* WHAT THE TASK ASKS
Transcribe word for word the lines below from the line with "-- ==== Sys2Proof/Machine/Display.lean" through the line with "the collision to", ends included.

Collected data entries:
* * * * *

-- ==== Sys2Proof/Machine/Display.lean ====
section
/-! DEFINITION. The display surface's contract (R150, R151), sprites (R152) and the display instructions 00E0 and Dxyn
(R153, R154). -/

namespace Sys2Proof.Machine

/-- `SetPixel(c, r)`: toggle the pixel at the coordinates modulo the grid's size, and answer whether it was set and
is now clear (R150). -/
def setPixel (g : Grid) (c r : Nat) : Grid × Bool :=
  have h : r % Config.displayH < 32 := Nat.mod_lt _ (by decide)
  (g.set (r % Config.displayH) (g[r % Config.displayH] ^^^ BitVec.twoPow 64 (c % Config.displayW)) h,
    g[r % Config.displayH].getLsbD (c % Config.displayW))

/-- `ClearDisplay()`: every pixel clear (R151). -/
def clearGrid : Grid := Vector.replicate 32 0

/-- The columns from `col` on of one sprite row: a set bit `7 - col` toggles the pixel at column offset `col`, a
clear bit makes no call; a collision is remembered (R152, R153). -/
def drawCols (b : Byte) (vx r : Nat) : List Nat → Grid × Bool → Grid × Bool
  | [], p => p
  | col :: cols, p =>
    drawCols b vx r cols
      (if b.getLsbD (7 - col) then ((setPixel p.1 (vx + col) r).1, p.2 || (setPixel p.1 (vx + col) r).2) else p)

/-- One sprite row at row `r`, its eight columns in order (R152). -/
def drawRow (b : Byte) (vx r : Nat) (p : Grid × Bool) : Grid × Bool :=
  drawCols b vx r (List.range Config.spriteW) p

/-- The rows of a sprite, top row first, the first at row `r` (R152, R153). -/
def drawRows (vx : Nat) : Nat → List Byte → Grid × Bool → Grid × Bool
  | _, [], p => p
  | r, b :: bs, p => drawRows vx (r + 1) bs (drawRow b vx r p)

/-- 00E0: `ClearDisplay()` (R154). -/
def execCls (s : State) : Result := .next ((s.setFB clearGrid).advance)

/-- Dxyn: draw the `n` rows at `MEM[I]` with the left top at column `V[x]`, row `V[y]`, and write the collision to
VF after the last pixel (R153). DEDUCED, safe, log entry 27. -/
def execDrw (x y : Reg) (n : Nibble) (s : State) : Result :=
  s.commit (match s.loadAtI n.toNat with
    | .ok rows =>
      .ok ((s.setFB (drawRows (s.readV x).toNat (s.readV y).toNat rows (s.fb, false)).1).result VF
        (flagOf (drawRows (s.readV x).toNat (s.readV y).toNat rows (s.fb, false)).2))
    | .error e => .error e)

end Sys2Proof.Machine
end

* * * * *

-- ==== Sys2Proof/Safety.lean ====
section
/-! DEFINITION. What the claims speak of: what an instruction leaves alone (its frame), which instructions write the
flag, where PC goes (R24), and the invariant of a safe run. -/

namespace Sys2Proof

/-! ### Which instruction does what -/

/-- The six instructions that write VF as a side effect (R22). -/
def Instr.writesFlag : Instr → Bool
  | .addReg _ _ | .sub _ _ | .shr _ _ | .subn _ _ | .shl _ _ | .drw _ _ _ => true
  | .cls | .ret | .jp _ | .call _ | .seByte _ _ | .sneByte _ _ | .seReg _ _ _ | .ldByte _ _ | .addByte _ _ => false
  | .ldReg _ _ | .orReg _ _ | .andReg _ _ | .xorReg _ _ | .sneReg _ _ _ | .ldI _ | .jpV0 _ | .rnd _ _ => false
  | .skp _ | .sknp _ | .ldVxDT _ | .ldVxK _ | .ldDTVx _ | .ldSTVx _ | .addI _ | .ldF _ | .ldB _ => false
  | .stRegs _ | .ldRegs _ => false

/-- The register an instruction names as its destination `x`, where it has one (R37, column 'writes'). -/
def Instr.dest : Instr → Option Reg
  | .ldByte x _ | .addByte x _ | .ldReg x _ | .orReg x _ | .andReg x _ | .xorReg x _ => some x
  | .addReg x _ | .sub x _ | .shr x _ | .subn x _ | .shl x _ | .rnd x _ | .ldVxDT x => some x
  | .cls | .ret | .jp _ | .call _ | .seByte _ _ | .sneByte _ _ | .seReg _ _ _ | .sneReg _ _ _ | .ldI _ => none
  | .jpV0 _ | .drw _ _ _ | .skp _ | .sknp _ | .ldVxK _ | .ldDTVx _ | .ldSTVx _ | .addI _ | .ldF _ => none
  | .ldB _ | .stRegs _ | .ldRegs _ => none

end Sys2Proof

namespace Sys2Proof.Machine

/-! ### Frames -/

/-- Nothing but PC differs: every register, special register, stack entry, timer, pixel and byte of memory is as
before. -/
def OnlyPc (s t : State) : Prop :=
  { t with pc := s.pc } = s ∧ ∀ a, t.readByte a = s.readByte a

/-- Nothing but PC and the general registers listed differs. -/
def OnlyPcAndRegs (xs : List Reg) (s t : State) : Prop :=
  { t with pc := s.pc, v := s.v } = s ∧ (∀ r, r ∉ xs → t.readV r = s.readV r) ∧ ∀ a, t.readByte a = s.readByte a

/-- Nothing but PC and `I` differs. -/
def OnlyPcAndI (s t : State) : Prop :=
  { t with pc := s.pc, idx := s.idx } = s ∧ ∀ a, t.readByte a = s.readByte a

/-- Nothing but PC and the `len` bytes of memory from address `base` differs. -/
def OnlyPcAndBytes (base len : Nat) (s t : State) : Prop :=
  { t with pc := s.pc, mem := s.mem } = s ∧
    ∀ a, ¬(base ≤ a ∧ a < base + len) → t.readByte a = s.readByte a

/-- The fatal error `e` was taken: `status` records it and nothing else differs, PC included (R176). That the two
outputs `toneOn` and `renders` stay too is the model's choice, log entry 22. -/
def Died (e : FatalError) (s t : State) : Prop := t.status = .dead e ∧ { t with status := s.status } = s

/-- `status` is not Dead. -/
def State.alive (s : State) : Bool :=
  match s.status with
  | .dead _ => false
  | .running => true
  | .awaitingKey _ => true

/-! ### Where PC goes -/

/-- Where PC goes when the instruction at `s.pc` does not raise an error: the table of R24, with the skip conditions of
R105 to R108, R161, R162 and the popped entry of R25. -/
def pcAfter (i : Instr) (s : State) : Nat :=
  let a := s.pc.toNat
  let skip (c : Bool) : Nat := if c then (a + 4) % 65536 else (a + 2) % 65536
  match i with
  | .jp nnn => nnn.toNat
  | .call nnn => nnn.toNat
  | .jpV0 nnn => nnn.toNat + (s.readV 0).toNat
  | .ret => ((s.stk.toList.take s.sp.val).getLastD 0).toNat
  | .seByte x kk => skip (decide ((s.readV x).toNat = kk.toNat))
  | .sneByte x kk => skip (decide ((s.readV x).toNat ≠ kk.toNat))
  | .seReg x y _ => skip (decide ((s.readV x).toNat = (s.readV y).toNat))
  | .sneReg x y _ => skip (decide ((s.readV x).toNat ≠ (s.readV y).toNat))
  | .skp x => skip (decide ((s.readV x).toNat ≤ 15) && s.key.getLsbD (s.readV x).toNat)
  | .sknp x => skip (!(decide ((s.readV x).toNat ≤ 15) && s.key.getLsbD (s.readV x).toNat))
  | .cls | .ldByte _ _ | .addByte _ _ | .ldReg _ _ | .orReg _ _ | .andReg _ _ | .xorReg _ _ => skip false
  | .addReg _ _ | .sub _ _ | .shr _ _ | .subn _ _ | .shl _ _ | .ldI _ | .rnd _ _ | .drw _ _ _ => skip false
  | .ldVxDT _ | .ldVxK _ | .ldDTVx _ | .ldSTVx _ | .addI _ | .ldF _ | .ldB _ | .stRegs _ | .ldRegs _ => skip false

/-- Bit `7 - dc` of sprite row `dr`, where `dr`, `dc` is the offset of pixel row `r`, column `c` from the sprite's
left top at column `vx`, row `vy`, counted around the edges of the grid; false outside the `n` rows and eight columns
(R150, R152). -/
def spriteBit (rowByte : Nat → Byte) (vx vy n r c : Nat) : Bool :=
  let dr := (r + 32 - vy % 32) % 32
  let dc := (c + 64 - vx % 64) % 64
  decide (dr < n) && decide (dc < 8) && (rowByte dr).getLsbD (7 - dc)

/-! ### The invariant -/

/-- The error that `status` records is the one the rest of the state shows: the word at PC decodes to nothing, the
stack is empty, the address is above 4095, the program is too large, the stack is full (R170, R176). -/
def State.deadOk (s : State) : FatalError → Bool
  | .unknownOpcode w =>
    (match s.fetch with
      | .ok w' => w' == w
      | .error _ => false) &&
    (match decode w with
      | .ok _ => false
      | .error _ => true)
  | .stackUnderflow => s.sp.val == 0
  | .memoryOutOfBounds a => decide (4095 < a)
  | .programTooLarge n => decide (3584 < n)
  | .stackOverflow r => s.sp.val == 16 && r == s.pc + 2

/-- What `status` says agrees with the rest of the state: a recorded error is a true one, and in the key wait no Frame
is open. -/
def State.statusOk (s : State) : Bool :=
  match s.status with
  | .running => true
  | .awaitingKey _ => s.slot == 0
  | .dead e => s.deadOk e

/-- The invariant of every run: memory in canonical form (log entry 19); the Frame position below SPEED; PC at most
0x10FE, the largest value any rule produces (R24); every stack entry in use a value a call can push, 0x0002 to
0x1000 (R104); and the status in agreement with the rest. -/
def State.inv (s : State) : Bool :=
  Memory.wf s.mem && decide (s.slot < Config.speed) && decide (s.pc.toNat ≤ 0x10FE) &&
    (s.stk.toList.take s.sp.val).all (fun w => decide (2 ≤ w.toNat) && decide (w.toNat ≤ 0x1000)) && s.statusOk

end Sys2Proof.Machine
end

* * * * *

* OUTPUT FOR THIS TASK
-- ==== Sys2Proof/Machine/Display.lean ====
section
/-! DEFINITION. The display surface's contract (R150, R151), sprites (R152) and the display instructions 00E0 and Dxyn
(R153, R154). -/

namespace Sys2Proof.Machine

/-- `SetPixel(c, r)`: toggle the pixel at the coordinates modulo the grid's size, and answer whether it was set and
is now clear (R150). -/
def setPixel (g : Grid) (c r : Nat) : Grid × Bool :=
  have h : r % Config.displayH < 32 := Nat.mod_lt _ (by decide)
  (g.set (r % Config.displayH) (g[r % Config.displayH] ^^^ BitVec.twoPow 64 (c % Config.displayW)) h,
    g[r % Config.displayH].getLsbD (c % Config.displayW))

/-- `ClearDisplay()`: every pixel clear (R151). -/
def clearGrid : Grid := Vector.replicate 32 0

/-- The columns from `col` on of one sprite row: a set bit `7 - col` toggles the pixel at column offset `col`, a
clear bit makes no call; a collision is remembered (R152, R153). -/
def drawCols (b : Byte) (vx r : Nat) : List Nat → Grid × Bool → Grid × Bool
  | [], p => p
  | col :: cols, p =>
    drawCols b vx r cols
      (if b.getLsbD (7 - col) then ((setPixel p.1 (vx + col) r).1, p.2 || (setPixel p.1 (vx + col) r).2) else p)

/-- One sprite row at row `r`, its eight columns in order (R152). -/
def drawRow (b : Byte) (vx r : Nat) (p : Grid × Bool) : Grid × Bool :=
  drawCols b vx r (List.range Config.spriteW) p

/-- The rows of a sprite, top row first, the first at row `r` (R152, R153). -/
def drawRows (vx : Nat) : Nat → List Byte → Grid × Bool → Grid × Bool
  | _, [], p => p
  | r, b :: bs, p => drawRows vx (r + 1) bs (drawRow b vx r p)

/-- 00E0: `ClearDisplay()` (R154). -/
def execCls (s : State) : Result := .next ((s.setFB clearGrid).advance)

/-- Dxyn: draw the `n` rows at `MEM[I]` with the left top at column `V[x]`, row `V[y]`, and write the collision to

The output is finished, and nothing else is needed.